### [TASK OBJECTIVE]
From the entries below, return exactly the lines beginning at the one that contains "make it. -/" and ending at the one that contains "refusal_marks : ∀", both of them included, and only those lines.

### [Stored records]
--- START ---

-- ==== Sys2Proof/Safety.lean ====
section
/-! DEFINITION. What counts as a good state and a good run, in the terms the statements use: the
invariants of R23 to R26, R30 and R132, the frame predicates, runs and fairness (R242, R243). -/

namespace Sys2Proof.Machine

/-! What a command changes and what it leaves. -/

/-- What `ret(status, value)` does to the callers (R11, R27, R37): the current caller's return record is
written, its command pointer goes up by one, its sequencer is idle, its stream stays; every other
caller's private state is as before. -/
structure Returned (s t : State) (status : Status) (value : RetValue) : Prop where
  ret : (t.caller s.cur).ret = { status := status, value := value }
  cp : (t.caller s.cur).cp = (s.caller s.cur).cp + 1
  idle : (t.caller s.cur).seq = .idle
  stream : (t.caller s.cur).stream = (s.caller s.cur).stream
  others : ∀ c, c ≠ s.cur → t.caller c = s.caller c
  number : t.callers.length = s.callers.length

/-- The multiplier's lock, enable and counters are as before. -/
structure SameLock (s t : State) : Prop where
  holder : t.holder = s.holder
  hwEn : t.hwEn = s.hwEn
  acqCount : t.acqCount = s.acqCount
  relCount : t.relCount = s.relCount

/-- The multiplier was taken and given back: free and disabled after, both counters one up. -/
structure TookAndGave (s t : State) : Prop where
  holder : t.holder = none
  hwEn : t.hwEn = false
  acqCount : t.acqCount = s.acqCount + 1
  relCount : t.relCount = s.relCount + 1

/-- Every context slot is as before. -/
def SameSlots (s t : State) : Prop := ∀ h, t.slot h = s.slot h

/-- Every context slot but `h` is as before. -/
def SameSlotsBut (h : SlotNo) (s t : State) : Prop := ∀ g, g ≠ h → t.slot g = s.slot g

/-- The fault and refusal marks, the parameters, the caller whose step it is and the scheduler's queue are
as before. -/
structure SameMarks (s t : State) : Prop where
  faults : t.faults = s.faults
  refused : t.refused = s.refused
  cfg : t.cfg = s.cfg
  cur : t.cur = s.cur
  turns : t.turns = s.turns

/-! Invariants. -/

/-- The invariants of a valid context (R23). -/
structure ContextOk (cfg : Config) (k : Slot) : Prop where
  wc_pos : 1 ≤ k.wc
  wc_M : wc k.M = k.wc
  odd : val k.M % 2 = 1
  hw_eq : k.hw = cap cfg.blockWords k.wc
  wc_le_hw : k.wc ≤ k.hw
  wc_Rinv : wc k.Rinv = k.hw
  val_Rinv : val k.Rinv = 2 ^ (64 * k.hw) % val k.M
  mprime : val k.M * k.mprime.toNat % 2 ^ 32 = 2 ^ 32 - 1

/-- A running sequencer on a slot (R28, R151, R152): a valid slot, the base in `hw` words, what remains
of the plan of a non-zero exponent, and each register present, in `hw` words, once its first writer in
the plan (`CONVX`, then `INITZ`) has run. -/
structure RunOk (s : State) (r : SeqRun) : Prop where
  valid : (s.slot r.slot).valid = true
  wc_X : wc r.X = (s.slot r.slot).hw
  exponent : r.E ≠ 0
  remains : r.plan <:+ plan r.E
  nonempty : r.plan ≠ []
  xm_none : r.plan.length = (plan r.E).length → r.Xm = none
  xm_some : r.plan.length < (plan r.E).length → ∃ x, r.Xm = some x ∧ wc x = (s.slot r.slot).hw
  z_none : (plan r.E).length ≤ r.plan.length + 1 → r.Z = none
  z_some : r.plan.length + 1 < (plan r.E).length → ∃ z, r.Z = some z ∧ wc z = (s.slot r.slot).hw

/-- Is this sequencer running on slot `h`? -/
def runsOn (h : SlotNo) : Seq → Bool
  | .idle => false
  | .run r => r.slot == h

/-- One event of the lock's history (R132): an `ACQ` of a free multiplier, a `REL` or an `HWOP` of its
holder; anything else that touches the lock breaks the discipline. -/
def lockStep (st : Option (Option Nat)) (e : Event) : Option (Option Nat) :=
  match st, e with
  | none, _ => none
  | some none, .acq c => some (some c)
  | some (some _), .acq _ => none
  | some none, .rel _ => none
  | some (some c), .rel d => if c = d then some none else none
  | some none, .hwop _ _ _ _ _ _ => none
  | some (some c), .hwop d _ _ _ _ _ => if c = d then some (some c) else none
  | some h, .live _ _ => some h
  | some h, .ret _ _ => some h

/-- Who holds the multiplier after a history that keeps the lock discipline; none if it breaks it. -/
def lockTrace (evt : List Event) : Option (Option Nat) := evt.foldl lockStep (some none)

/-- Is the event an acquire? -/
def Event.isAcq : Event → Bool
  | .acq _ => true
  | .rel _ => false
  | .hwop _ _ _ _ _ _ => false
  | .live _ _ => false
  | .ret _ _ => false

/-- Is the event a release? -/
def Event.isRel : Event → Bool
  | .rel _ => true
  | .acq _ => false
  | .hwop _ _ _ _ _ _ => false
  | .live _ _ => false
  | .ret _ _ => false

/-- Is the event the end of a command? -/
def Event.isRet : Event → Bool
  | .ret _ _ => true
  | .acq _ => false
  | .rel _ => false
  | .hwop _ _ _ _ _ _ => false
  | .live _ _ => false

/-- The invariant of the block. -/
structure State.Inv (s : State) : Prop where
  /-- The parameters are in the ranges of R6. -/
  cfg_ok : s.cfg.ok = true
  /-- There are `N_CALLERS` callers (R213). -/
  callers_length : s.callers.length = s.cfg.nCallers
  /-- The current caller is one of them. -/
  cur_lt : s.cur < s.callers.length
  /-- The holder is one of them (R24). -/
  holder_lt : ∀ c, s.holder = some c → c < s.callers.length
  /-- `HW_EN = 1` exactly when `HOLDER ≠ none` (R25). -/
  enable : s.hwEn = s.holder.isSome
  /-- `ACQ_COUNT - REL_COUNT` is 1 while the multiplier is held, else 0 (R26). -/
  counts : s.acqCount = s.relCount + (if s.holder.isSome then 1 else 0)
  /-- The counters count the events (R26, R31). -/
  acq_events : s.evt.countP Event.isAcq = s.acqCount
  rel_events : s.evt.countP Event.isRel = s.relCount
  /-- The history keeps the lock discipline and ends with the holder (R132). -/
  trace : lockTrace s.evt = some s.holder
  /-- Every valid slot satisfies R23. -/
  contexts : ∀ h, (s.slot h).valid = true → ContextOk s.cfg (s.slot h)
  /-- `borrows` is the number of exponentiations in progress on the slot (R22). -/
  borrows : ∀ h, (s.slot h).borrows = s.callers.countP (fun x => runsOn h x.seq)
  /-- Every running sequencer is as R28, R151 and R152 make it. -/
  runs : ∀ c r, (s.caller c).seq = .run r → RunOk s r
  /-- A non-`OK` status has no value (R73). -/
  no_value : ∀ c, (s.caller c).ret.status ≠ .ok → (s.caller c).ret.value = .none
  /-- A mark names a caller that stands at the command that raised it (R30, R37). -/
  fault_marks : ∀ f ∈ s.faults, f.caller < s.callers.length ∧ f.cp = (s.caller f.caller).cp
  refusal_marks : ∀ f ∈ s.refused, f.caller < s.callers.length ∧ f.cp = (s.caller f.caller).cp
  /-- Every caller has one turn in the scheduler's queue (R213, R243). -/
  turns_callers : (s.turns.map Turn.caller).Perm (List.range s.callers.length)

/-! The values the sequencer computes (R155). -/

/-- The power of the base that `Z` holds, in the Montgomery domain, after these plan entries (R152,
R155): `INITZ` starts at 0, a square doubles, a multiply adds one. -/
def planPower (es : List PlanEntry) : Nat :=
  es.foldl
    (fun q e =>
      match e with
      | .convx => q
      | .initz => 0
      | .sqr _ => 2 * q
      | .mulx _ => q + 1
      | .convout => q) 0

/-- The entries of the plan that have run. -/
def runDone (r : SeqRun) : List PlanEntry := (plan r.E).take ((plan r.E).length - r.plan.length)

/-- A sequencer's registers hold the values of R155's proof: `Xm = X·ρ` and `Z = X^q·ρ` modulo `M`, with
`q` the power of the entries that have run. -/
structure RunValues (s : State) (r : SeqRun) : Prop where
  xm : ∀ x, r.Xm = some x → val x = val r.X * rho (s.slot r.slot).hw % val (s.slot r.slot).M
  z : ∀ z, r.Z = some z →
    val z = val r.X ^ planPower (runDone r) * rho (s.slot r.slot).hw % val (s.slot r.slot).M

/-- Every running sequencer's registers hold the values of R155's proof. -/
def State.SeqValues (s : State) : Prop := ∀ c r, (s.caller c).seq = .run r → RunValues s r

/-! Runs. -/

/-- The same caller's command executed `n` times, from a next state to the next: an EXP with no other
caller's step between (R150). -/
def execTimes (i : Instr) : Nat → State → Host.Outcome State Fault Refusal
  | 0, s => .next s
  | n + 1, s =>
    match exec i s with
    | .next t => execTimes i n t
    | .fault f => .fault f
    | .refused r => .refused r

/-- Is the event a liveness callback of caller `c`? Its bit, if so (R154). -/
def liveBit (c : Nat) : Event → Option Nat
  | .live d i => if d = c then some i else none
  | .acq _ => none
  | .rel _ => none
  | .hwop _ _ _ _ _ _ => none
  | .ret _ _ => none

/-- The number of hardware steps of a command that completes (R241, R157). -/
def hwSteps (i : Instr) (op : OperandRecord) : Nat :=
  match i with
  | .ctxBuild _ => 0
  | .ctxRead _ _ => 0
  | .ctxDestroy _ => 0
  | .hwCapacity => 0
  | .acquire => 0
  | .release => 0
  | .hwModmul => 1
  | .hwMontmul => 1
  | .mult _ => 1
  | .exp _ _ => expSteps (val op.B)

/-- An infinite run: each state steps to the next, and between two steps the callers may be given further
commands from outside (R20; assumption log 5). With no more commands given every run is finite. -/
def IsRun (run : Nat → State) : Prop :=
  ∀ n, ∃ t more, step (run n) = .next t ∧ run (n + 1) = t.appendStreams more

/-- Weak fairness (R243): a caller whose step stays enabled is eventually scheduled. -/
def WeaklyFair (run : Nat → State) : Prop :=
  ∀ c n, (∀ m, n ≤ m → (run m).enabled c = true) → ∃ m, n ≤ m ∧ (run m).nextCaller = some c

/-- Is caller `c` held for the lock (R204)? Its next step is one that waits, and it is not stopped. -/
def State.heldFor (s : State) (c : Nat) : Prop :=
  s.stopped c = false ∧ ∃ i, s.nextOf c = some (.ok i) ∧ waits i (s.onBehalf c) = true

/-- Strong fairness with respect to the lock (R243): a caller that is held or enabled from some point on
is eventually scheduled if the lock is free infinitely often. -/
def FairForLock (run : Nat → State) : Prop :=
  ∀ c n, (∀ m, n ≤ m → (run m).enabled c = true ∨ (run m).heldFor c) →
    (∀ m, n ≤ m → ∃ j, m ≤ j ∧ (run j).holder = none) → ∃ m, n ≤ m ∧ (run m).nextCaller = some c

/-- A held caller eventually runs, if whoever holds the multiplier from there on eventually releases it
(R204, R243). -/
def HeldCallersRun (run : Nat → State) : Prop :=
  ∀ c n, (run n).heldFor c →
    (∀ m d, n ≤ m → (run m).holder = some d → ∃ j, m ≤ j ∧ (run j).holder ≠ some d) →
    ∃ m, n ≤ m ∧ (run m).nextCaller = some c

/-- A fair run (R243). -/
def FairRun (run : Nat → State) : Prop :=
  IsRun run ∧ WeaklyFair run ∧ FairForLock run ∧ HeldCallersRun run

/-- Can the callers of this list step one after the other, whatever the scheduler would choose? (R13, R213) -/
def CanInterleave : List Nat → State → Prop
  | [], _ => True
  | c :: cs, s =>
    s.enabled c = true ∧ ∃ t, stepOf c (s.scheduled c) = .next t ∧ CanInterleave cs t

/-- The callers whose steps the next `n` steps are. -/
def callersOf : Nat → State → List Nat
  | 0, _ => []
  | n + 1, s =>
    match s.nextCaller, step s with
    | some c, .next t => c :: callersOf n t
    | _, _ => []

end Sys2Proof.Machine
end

--- END ---

### [FINISHED TASK]
  /-- Every running sequencer is as R28, R151 and R152 make it. -/
  runs : ∀ c r, (s.caller c).seq = .run r → RunOk s r
  /-- A non-`OK` status has no value (R73). -/
  no_value : ∀ c, (s.caller c).ret.status ≠ .ok → (s.caller c).ret.value = .none
  /-- A mark names a caller that stands at the command that raised it (R30, R37). -/
  fault_marks : ∀ f ∈ s.faults, f.caller < s.callers.length ∧ f.cp = (s.caller f.caller).cp
  refusal_marks : ∀ f ∈ s.refused, f.caller < s.callers.length ∧ f.cp = (s.caller f.caller).cp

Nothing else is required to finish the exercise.